— Goal of the exercise —
Only the lines below starting at the one containing "let k : State" and ending at the one containing "(k.take 0).killWaits 1" belong in the answer, each copied exactly.

-----

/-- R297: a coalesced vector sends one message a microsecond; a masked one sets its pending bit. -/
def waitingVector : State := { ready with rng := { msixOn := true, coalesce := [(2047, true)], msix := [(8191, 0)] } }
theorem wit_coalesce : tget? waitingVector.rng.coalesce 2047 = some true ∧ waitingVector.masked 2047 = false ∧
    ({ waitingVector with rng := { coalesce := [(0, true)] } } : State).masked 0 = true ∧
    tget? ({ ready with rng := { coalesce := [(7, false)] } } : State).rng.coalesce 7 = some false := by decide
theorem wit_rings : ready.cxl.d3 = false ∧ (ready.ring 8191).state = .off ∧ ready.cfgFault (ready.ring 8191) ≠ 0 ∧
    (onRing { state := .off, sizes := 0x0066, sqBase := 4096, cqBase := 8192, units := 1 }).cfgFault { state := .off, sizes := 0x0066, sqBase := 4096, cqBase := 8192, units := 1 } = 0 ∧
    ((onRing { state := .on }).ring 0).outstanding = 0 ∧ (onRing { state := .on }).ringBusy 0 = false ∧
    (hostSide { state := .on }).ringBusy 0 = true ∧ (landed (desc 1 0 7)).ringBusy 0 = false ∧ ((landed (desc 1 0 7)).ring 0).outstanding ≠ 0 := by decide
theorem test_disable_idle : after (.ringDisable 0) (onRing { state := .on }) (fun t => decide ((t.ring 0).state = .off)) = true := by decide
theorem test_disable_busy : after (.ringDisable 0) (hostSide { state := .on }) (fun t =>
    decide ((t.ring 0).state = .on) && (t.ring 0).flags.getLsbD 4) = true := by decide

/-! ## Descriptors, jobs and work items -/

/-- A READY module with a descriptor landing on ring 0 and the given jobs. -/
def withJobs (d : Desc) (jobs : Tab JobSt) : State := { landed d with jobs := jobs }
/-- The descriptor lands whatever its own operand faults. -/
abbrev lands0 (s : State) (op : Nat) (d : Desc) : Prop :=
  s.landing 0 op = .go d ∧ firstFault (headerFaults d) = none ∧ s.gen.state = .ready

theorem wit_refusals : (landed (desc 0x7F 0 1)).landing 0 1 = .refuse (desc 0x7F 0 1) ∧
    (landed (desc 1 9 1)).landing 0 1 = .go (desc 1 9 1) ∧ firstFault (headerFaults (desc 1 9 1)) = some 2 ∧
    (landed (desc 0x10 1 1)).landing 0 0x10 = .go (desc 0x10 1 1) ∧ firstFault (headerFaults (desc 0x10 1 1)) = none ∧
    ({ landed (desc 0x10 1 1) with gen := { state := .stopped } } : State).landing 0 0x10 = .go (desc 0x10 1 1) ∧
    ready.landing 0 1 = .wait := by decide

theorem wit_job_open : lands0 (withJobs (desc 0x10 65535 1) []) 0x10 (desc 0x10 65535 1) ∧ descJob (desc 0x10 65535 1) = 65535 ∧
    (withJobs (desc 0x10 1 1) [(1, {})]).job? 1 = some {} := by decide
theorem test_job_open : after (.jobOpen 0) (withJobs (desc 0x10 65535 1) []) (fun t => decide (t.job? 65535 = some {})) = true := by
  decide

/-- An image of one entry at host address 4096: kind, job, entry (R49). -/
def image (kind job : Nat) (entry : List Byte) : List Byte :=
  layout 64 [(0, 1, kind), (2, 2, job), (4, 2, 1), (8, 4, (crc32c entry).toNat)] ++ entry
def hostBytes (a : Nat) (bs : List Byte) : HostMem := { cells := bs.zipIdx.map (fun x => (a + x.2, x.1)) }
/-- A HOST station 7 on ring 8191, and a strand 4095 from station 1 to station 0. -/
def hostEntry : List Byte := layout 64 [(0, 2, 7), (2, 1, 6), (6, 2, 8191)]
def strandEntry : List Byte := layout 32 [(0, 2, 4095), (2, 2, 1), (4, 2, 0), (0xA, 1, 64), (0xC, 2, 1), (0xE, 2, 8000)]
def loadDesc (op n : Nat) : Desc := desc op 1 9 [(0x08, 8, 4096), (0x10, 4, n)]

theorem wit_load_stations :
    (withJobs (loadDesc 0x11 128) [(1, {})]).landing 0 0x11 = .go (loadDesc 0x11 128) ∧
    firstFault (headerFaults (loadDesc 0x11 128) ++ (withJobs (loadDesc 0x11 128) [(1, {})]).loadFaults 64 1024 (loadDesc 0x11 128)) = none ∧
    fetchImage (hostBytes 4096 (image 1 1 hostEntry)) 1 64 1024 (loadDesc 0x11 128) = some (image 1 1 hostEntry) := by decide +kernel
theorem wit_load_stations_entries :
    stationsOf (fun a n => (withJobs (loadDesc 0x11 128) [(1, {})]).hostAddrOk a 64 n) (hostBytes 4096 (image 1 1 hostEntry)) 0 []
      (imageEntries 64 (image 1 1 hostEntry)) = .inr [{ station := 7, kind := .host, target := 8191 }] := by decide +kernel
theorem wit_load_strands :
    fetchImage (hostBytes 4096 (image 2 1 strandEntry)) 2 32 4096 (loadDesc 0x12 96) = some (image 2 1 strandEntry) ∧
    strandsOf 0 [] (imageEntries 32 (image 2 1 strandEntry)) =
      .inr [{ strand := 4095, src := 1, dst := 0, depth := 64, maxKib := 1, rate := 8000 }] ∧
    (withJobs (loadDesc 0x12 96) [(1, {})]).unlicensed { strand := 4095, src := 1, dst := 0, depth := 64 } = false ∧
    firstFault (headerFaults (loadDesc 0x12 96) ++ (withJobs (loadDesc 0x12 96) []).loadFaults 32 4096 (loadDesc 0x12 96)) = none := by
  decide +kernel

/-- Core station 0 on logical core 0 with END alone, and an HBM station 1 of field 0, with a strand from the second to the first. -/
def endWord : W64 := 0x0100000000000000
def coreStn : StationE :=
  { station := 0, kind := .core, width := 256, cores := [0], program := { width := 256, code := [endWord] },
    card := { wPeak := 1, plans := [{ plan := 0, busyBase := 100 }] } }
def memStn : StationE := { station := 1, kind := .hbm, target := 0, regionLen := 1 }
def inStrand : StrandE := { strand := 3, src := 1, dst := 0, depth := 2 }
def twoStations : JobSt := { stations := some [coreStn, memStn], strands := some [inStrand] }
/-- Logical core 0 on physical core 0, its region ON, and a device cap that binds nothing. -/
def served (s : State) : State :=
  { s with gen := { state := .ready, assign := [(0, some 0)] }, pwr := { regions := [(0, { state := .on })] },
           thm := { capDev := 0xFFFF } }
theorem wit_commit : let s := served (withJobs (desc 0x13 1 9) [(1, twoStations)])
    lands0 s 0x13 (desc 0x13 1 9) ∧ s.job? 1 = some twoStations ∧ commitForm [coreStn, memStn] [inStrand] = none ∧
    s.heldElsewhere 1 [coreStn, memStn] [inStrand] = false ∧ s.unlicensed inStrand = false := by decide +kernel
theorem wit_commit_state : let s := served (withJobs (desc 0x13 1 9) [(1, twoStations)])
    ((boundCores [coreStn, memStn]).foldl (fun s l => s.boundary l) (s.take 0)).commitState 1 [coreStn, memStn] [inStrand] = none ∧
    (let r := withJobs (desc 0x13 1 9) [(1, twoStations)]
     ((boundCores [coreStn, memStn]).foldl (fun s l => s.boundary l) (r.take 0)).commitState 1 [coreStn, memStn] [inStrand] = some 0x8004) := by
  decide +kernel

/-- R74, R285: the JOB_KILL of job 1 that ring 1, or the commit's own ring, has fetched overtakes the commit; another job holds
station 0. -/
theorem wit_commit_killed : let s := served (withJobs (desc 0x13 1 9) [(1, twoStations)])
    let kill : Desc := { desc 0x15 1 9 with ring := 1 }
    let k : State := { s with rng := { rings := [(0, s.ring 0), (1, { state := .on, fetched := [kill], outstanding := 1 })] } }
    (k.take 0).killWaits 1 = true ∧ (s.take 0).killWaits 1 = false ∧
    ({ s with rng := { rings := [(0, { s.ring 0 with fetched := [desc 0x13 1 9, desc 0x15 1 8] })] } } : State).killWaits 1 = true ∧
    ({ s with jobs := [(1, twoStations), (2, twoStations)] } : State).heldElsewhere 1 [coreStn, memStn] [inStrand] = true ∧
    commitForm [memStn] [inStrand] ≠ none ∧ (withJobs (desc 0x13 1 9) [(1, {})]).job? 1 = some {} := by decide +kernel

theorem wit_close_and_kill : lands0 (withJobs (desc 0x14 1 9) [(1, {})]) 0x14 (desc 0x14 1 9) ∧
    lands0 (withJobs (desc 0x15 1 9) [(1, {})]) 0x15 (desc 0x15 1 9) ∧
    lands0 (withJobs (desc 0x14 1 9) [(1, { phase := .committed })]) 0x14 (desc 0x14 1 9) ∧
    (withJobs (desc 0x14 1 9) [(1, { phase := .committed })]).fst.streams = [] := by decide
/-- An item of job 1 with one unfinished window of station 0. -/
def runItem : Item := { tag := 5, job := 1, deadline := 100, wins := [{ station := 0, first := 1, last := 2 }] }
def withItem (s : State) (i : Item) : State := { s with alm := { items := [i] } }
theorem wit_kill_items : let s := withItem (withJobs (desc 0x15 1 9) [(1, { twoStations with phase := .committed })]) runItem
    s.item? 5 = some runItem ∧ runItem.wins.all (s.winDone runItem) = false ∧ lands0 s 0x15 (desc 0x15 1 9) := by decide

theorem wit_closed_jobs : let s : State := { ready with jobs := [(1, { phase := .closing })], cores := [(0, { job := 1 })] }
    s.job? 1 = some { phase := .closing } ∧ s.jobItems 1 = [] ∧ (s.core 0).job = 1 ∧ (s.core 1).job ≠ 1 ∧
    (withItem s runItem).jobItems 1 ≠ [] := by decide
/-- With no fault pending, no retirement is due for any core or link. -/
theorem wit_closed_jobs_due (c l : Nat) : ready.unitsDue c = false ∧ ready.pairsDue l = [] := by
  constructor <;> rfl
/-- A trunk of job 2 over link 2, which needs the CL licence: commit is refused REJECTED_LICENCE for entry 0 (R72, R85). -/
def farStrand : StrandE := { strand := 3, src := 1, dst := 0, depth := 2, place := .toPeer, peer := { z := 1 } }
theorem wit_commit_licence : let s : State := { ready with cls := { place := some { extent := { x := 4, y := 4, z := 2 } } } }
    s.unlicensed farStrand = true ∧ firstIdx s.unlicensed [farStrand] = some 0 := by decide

-----

— Solution —
    let k : State := { s with rng := { rings := [(0, s.ring 0), (1, { state := .on, fetched := [kill], outstanding := 1 })] } }
    (k.take 0).killWaits 1 = true ∧ (s.take 0).killWaits 1 = false ∧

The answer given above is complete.